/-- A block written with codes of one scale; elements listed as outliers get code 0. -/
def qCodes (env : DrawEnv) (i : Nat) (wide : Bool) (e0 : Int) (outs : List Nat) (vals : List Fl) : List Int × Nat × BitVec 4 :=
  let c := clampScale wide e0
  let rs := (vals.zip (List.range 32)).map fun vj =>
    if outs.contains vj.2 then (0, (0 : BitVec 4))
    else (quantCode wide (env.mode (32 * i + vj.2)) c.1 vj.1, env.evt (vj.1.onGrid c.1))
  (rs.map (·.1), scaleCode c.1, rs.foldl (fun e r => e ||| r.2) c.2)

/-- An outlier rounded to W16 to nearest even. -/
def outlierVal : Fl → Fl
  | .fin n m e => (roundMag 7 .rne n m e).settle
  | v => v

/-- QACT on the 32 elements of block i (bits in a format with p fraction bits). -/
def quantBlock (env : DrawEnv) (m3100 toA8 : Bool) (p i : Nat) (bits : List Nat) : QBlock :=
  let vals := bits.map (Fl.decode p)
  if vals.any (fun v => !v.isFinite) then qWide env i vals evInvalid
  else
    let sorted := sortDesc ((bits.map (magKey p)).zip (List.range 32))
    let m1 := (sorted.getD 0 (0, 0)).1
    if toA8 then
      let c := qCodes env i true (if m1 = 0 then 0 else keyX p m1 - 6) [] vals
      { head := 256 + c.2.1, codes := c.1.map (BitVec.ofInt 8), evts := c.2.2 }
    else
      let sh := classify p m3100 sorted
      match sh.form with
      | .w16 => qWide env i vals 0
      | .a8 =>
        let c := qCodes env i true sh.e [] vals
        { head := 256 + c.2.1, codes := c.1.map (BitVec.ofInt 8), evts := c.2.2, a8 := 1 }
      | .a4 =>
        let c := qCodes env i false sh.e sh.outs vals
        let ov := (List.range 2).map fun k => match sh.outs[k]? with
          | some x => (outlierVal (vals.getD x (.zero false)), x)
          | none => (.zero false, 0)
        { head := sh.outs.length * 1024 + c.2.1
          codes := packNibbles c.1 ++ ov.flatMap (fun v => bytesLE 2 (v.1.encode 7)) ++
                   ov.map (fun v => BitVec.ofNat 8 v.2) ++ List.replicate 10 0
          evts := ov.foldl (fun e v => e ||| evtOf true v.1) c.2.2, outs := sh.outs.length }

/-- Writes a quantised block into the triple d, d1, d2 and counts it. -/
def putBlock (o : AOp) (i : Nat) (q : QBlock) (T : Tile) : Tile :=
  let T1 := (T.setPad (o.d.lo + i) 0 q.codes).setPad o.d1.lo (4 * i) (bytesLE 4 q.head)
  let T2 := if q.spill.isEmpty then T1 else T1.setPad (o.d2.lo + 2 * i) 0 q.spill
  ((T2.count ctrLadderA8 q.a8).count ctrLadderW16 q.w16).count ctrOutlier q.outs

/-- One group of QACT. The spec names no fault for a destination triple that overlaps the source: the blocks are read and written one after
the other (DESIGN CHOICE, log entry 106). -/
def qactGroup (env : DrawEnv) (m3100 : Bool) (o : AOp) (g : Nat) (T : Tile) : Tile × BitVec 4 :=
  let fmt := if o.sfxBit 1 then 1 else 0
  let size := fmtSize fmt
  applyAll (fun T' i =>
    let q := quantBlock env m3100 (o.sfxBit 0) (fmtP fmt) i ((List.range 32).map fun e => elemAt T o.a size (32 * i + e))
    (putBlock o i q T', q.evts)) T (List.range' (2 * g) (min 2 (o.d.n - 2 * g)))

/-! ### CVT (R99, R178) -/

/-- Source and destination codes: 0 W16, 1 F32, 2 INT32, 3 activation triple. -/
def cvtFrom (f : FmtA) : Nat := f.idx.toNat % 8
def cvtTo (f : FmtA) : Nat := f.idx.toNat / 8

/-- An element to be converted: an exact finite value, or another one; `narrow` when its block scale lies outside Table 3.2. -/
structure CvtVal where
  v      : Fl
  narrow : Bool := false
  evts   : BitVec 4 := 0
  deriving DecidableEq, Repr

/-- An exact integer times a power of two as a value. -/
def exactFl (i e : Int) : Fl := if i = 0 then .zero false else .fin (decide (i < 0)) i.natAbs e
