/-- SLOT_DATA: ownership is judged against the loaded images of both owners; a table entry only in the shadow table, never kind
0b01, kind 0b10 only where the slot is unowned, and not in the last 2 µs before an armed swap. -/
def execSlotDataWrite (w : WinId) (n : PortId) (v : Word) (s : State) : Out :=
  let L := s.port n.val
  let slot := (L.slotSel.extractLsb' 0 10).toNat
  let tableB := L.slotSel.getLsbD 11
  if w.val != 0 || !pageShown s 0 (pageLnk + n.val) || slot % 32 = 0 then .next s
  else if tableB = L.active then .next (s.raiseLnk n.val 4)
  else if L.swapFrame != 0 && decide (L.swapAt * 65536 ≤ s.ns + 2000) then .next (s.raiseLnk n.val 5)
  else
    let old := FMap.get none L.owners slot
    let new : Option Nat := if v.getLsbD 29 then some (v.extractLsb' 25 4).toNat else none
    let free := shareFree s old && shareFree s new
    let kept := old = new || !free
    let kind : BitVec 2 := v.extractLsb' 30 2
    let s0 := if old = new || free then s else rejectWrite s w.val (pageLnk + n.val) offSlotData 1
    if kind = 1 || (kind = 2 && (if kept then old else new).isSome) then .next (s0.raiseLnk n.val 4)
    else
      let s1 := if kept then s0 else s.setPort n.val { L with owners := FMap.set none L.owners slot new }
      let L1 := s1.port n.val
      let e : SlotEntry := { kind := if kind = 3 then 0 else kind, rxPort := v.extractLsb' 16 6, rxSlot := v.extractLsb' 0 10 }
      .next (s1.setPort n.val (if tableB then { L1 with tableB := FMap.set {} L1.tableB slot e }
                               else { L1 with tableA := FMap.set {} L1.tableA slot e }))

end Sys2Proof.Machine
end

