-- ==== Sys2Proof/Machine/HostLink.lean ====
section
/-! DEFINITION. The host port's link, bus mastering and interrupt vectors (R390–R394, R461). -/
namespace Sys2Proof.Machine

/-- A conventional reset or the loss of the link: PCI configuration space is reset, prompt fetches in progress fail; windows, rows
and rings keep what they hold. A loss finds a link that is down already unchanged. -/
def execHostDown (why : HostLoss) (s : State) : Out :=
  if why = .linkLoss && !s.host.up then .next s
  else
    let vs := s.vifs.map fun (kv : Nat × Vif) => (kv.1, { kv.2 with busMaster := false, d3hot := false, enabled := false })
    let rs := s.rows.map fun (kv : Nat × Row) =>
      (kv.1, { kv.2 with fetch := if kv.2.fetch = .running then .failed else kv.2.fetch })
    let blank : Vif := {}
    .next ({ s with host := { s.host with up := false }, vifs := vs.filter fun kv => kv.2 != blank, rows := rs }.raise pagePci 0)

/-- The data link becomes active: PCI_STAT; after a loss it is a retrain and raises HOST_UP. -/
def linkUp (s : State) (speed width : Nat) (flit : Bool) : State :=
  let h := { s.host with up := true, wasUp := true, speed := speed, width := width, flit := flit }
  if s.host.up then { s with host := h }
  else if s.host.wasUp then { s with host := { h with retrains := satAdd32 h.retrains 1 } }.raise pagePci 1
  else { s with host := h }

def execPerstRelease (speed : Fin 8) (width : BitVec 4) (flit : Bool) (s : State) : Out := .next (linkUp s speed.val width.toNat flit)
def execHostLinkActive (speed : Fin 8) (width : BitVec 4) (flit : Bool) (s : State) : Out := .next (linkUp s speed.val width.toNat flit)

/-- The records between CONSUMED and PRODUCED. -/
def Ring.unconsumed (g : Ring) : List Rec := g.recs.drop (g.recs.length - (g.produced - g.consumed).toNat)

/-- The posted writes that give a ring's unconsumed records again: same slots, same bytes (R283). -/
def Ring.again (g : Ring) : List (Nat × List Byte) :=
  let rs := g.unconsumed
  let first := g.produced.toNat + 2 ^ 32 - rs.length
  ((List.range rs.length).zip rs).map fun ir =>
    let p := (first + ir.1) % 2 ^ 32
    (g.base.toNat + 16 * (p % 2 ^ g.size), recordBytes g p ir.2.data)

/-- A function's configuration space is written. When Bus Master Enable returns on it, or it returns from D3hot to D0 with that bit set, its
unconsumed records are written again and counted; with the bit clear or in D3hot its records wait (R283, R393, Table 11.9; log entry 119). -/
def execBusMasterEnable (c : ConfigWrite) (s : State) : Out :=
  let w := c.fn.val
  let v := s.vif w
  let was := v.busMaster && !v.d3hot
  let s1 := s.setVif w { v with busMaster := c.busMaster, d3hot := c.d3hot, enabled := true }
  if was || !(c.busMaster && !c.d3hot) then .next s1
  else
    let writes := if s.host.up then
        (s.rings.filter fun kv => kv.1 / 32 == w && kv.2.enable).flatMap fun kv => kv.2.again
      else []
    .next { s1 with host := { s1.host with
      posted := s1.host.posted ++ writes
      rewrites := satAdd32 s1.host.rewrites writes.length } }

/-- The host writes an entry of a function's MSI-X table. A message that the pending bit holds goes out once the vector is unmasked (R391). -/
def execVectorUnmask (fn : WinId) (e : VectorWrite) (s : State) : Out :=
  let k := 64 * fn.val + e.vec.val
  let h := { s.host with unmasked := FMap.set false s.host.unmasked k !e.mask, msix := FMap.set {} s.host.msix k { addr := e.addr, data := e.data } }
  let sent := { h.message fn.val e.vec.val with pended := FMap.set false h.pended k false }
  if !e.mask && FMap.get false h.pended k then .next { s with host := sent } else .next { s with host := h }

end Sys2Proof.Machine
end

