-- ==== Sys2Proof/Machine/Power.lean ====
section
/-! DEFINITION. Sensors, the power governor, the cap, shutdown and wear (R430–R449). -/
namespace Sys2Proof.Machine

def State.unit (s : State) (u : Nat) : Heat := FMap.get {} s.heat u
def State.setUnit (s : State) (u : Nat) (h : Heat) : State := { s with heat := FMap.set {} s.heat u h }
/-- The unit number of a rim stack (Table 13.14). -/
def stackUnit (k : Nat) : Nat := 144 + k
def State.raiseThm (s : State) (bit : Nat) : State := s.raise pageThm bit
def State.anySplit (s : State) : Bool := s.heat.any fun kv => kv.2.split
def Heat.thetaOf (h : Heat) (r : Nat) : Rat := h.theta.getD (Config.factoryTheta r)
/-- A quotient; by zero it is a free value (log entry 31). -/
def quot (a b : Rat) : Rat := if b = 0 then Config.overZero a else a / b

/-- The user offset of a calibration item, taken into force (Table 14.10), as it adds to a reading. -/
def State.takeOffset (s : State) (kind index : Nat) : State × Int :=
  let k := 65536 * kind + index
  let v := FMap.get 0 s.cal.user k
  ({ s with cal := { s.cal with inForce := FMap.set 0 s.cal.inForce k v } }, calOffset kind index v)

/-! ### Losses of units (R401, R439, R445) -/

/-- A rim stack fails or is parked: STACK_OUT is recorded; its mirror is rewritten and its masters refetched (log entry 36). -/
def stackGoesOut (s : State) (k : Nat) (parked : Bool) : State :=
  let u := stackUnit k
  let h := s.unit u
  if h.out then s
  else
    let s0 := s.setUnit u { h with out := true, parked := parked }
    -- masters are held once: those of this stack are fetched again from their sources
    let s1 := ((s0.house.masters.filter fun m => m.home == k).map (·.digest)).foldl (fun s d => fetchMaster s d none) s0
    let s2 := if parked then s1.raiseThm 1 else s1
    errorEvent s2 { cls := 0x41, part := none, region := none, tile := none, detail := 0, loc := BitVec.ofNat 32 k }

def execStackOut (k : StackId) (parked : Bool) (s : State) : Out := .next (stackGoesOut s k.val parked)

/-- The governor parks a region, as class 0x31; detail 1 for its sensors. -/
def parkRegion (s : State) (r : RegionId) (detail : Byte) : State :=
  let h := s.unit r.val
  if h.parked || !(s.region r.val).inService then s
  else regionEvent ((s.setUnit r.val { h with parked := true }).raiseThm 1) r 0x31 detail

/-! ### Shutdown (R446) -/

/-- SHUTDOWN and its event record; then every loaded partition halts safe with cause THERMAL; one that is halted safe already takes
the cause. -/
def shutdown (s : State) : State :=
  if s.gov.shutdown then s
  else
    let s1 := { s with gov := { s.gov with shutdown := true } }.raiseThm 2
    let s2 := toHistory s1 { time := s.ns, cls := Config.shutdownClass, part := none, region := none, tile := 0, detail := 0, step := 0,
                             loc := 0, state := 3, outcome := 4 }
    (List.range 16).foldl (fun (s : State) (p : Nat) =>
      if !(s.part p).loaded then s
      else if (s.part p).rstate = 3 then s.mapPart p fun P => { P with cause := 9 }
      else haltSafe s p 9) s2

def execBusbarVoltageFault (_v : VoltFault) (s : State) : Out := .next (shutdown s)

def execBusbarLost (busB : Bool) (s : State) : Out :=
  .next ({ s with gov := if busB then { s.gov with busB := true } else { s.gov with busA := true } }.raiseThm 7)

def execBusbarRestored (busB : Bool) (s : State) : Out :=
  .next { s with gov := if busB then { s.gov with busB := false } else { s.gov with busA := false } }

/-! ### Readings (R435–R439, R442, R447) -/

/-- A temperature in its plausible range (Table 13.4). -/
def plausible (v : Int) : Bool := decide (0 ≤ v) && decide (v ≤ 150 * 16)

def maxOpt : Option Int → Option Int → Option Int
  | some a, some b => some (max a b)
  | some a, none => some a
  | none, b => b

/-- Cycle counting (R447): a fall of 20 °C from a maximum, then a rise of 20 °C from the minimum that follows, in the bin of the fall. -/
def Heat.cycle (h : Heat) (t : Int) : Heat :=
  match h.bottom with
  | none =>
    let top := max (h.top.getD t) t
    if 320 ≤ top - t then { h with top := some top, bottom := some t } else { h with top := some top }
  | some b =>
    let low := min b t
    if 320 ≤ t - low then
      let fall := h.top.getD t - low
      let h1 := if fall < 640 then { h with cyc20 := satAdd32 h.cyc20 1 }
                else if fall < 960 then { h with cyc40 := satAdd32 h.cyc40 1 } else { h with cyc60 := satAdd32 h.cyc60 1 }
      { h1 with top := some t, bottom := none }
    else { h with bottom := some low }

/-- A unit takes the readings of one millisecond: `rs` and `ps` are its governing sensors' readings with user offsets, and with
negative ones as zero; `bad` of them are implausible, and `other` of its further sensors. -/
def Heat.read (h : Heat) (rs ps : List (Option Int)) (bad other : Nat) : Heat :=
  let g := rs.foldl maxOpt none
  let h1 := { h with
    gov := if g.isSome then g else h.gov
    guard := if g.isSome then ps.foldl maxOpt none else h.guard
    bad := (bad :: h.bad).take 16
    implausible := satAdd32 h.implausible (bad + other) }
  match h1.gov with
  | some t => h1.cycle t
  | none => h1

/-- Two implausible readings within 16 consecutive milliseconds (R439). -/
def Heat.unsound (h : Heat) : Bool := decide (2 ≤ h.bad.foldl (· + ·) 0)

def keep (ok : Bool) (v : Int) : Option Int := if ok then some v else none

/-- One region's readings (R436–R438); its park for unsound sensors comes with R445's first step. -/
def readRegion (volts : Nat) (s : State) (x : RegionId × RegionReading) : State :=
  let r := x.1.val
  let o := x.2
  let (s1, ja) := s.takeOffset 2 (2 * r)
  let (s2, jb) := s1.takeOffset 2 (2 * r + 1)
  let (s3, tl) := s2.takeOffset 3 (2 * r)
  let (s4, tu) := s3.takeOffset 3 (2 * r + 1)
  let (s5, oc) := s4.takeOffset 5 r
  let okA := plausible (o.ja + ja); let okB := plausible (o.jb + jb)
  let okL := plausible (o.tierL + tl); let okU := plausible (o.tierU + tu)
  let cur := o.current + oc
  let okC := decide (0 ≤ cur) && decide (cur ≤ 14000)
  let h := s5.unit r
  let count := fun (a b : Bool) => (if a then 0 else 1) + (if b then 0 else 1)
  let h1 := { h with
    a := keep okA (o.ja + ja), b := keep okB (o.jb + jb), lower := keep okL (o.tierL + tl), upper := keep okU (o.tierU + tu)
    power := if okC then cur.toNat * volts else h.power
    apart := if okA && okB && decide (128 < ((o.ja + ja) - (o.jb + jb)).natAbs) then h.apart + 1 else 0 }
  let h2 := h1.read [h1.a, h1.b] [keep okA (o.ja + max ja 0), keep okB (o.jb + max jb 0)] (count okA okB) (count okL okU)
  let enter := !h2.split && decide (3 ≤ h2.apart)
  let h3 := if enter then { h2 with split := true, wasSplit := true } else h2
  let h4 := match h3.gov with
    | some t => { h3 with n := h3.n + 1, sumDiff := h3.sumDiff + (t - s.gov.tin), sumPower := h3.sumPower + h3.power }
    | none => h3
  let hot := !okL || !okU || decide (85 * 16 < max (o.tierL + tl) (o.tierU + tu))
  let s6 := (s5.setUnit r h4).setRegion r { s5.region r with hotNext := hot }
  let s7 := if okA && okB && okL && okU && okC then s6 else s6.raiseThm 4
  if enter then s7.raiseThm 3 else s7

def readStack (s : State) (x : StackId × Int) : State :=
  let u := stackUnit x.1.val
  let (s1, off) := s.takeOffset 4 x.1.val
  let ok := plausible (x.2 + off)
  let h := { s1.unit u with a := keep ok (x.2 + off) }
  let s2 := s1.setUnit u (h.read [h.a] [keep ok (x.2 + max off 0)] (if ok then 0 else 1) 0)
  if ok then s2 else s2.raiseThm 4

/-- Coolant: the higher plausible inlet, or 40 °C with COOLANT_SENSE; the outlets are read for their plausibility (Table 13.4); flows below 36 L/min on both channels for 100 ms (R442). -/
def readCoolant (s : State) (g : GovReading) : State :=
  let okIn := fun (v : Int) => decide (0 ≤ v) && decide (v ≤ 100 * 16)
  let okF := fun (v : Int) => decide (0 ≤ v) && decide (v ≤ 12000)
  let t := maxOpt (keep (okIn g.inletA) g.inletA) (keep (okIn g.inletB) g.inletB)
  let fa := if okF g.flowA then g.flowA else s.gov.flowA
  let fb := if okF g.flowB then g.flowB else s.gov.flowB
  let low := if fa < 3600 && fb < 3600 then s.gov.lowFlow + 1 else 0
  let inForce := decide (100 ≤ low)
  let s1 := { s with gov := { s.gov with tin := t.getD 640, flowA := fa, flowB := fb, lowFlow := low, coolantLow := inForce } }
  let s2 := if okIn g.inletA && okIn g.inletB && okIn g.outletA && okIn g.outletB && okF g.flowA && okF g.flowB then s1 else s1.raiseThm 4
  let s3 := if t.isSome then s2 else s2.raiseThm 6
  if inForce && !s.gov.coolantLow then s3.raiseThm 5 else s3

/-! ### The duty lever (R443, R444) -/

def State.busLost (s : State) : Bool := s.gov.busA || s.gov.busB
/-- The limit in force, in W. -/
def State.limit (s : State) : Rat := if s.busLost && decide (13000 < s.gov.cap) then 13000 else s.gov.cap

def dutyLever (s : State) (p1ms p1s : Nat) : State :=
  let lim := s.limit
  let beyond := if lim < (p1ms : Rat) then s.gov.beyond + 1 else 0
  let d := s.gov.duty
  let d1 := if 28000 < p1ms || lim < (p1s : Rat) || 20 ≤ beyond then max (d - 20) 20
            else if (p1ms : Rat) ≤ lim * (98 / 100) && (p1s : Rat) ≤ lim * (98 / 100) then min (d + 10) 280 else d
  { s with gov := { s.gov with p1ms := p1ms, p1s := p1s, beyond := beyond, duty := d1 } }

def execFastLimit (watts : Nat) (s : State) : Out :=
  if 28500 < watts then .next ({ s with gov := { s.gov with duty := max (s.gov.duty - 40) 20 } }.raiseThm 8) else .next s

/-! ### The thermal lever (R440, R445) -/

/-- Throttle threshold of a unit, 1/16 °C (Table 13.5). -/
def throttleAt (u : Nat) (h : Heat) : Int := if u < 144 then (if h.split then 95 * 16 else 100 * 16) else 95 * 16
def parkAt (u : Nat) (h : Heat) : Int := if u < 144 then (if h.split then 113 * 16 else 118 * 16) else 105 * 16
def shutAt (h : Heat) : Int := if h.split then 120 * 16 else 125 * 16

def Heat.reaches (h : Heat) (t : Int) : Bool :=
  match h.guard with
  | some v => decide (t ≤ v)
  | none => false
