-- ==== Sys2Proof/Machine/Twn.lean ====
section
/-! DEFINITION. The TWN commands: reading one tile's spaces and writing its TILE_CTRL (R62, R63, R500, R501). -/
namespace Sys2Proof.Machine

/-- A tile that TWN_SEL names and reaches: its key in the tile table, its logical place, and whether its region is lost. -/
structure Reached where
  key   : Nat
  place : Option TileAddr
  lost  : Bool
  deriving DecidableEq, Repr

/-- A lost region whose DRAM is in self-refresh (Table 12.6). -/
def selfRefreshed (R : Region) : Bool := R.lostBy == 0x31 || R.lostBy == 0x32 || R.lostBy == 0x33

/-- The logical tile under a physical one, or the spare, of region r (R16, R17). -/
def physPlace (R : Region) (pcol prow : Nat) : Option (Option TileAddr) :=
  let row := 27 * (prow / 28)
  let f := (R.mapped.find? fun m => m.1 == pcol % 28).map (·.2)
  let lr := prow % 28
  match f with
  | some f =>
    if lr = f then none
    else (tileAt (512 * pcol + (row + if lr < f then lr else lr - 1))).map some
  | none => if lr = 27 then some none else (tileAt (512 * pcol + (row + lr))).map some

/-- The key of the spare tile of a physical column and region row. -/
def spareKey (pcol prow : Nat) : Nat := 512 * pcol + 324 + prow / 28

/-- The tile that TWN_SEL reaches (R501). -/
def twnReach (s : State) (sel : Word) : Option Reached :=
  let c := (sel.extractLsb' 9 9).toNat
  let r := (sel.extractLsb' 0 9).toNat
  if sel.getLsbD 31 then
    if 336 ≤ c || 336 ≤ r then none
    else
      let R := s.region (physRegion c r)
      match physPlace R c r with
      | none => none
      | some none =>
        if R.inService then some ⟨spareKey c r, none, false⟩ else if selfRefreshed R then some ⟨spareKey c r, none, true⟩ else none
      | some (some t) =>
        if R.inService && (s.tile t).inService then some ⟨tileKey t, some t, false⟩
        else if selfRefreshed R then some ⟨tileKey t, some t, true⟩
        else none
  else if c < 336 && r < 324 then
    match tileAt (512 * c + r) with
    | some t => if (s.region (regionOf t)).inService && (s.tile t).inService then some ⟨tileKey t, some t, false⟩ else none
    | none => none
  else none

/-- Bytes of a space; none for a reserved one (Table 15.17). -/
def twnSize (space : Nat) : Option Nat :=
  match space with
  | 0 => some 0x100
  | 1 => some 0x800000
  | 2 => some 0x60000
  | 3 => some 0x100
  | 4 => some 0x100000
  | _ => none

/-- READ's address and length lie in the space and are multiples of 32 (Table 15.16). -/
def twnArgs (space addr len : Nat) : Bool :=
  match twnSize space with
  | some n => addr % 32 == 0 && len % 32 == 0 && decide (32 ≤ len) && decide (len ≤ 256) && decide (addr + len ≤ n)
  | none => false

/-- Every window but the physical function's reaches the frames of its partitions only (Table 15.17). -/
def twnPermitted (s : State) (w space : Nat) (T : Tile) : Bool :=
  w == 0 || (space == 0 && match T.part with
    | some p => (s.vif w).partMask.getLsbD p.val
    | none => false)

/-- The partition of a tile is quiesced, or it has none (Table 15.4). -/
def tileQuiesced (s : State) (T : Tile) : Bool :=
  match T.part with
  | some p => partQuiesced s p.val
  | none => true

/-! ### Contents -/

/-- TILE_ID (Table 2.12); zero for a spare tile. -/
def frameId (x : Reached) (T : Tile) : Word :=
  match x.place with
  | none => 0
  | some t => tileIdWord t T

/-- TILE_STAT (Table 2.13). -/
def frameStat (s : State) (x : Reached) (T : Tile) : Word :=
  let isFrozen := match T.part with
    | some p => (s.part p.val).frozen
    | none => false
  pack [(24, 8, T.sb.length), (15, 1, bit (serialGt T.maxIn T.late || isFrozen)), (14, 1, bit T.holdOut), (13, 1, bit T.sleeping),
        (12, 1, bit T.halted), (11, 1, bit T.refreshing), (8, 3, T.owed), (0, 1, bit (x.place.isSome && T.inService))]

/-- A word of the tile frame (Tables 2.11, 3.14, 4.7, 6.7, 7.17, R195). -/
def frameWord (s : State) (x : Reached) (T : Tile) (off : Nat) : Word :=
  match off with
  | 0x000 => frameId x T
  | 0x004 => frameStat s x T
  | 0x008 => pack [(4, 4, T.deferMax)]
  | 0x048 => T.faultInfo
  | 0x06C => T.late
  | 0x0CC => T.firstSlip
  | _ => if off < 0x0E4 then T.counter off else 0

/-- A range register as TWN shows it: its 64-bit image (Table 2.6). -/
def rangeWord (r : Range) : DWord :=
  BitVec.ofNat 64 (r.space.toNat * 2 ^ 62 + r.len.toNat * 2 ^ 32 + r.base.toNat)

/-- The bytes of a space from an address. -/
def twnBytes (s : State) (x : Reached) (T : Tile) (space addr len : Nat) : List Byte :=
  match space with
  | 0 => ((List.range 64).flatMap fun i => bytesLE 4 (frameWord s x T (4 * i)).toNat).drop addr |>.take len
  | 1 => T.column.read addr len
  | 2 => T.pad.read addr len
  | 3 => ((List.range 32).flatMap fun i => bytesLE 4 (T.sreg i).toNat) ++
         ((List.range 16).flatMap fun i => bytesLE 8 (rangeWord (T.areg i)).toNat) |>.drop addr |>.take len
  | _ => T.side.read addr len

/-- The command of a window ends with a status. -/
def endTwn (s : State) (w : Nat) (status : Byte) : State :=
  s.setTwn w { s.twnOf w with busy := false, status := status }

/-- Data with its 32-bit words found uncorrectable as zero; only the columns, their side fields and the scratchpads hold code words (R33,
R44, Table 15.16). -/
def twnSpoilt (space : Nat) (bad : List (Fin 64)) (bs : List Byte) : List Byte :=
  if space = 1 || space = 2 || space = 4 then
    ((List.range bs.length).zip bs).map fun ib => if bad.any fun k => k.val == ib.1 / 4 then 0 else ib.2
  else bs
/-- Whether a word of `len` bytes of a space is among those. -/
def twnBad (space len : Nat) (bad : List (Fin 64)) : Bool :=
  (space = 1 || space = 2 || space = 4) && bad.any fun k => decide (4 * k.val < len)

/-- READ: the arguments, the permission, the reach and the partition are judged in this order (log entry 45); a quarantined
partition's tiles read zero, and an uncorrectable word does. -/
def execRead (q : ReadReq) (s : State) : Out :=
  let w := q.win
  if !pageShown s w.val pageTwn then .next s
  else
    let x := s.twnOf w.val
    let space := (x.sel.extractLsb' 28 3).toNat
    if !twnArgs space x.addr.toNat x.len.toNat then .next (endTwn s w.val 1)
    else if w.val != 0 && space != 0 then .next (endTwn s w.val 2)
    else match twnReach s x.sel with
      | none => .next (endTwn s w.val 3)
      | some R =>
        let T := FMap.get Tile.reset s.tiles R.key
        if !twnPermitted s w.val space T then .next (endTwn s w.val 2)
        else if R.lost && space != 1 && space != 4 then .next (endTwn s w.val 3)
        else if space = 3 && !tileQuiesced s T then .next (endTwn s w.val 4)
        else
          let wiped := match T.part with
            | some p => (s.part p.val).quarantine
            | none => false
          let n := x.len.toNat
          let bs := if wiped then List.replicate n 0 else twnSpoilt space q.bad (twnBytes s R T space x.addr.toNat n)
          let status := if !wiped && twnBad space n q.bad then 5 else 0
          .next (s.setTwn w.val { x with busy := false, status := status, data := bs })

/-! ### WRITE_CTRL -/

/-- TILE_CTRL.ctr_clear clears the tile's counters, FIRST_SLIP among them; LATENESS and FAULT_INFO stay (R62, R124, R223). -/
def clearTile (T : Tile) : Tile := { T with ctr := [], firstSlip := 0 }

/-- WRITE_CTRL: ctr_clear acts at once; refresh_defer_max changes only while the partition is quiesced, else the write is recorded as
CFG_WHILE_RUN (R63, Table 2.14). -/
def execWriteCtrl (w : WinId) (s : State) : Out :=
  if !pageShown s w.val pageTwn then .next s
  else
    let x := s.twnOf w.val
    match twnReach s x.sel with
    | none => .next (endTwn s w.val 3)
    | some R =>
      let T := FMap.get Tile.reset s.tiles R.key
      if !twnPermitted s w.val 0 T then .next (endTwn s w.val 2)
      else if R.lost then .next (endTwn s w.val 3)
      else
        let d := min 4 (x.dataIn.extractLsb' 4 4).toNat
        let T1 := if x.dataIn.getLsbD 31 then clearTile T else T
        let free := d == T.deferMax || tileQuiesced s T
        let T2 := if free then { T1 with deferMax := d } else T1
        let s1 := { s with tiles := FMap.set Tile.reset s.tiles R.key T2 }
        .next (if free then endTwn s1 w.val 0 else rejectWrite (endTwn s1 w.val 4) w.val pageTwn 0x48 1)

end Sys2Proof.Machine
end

_PROBLEM TO SOLVE:_ Everything from the line with "let kept := old = new || !free" through the line with "let L1 := s1.port n.val" should be written out exactly as it appears above, end lines included, and nothing outside that range.

_EXERCISE SOLUTION:_
    let kept := old = new || !free
    let kind : BitVec 2 := v.extractLsb' 30 2
    let s0 := if old = new || free then s else rejectWrite s w.val (pageLnk + n.val) offSlotData 1
    if kind = 1 || (kind = 2 && (if kept then old else new).isSome) then .next (s0.raiseLnk n.val 4)
    else
      let s1 := if kept then s0 else s.setPort n.val { L with owners := FMap.set none L.owners slot new }
      let L1 := s1.port n.val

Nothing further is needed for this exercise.